YOUR GOAL >> When you reach the line in the listing below that contains "(v.extractLsb' 0 32 = 0 →", begin returning lines exactly as written, and stop after the line that contains "s.err ||| 0x80#8". Return no other lines.
── THE RECORDS
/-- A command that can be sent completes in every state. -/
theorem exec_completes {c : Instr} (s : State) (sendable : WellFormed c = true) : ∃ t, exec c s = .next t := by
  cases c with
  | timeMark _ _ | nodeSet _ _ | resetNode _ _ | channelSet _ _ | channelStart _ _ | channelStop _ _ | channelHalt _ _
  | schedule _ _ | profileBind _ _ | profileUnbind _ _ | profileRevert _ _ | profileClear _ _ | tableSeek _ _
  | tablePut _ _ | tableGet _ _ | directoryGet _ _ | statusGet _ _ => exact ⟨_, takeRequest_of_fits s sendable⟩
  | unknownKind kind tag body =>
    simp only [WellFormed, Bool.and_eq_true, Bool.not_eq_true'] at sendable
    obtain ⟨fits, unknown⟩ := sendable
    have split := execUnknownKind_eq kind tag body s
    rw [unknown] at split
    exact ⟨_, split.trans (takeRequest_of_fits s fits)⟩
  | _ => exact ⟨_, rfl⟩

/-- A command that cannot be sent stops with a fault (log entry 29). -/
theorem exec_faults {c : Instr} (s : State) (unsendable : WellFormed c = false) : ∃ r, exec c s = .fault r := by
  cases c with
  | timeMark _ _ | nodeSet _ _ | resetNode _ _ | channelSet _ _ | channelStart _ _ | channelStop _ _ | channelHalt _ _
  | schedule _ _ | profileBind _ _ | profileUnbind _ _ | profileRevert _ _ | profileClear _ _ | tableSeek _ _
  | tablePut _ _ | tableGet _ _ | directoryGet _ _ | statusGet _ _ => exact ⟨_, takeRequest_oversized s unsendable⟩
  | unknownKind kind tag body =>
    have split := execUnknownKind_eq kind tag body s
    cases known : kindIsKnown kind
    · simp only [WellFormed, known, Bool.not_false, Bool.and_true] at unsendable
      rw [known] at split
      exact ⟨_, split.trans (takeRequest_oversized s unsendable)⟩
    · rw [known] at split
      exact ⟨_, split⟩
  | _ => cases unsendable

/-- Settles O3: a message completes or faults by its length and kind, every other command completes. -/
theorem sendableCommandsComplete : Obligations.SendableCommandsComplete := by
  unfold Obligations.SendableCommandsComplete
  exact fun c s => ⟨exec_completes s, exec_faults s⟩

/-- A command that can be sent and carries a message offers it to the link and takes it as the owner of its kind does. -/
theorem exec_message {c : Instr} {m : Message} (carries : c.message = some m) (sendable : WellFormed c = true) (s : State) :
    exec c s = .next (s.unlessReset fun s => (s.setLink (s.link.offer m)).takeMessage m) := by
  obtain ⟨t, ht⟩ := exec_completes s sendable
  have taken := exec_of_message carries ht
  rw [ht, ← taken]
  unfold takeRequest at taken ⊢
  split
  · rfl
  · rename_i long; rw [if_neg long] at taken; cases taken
────
── THE RECORDS
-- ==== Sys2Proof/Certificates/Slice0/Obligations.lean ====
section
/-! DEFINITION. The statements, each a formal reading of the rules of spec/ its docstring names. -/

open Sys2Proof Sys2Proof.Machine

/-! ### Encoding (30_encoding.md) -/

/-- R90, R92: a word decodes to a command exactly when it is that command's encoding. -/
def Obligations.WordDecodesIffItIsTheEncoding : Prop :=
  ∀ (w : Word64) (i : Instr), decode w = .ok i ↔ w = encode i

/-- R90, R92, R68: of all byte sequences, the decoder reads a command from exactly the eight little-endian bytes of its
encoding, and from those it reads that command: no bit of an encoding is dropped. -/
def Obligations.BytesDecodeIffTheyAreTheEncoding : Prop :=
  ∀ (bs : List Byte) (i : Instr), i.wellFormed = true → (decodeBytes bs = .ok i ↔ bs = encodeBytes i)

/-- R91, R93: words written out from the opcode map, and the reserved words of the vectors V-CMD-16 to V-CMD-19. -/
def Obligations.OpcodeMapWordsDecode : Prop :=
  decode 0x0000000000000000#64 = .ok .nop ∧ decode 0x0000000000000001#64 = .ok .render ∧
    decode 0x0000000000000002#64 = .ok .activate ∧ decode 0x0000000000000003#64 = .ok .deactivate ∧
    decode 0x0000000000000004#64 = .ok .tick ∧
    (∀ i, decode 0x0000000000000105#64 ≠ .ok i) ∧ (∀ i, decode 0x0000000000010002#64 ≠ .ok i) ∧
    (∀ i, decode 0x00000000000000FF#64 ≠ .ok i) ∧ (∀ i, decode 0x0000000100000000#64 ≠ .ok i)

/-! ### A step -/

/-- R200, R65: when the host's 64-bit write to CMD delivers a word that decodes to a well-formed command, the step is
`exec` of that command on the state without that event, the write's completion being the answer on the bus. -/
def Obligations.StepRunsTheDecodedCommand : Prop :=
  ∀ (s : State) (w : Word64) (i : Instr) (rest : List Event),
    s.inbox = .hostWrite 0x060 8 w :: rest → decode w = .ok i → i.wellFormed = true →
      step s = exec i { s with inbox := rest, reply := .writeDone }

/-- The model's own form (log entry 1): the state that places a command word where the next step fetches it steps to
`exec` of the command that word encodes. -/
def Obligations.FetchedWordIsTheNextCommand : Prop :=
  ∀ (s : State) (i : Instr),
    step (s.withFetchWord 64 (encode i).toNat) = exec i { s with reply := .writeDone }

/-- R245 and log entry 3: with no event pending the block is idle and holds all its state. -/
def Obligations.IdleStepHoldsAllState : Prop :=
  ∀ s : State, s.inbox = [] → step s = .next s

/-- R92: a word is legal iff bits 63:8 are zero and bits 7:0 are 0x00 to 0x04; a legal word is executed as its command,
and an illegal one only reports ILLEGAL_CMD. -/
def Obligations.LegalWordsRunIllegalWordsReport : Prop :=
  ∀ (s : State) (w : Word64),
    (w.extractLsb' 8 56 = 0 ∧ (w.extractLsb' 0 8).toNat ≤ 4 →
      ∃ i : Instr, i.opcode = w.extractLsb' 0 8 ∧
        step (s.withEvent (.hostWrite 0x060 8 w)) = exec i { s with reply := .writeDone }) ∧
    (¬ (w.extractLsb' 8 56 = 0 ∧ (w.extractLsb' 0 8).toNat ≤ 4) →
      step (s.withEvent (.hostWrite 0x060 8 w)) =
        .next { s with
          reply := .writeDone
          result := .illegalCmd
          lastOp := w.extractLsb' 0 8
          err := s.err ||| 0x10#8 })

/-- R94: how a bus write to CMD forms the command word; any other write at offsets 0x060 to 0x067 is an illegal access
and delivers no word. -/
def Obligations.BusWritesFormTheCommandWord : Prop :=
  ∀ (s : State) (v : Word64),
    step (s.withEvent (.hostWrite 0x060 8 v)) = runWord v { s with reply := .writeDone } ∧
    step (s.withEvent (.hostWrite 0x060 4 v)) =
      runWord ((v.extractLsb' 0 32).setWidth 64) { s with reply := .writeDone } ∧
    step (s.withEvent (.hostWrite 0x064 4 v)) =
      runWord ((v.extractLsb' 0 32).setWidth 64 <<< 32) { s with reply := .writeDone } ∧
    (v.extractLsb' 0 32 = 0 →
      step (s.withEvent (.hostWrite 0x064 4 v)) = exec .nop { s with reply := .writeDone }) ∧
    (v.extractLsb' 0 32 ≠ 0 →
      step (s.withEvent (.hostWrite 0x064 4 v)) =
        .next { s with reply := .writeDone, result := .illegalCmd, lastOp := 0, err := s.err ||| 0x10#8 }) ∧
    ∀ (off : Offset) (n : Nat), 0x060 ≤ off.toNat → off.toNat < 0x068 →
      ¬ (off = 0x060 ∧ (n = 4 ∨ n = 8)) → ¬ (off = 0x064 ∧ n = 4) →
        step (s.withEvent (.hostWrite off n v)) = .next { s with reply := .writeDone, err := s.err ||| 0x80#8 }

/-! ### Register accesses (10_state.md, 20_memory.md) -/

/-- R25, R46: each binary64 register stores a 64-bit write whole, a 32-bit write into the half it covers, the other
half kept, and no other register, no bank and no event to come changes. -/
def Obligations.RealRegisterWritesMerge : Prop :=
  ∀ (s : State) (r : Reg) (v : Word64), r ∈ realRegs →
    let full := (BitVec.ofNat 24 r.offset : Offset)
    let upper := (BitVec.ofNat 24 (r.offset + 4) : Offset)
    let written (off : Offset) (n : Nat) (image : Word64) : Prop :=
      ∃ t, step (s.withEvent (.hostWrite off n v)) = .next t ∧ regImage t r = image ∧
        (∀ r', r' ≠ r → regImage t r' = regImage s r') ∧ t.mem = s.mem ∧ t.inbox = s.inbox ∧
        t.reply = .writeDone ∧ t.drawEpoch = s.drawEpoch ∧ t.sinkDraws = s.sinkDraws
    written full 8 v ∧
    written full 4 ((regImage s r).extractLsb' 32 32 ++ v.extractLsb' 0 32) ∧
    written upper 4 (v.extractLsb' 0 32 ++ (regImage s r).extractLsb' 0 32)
────
RESULT OF THE TASK >>
    (v.extractLsb' 0 32 = 0 →
      step (s.withEvent (.hostWrite 0x064 4 v)) = exec .nop { s with reply := .writeDone }) ∧
    (v.extractLsb' 0 32 ≠ 0 →
      step (s.withEvent (.hostWrite 0x064 4 v)) =
        .next { s with reply := .writeDone, result := .illegalCmd, lastOp := 0, err := s.err ||| 0x10#8 }) ∧
    ∀ (off : Offset) (n : Nat), 0x060 ≤ off.toNat → off.toNat < 0x068 →
      ¬ (off = 0x060 ∧ (n = 4 ∨ n = 8)) → ¬ (off = 0x064 ∧ n = 4) →
        step (s.withEvent (.hostWrite off n v)) = .next { s with reply := .writeDone, err := s.err ||| 0x80#8 }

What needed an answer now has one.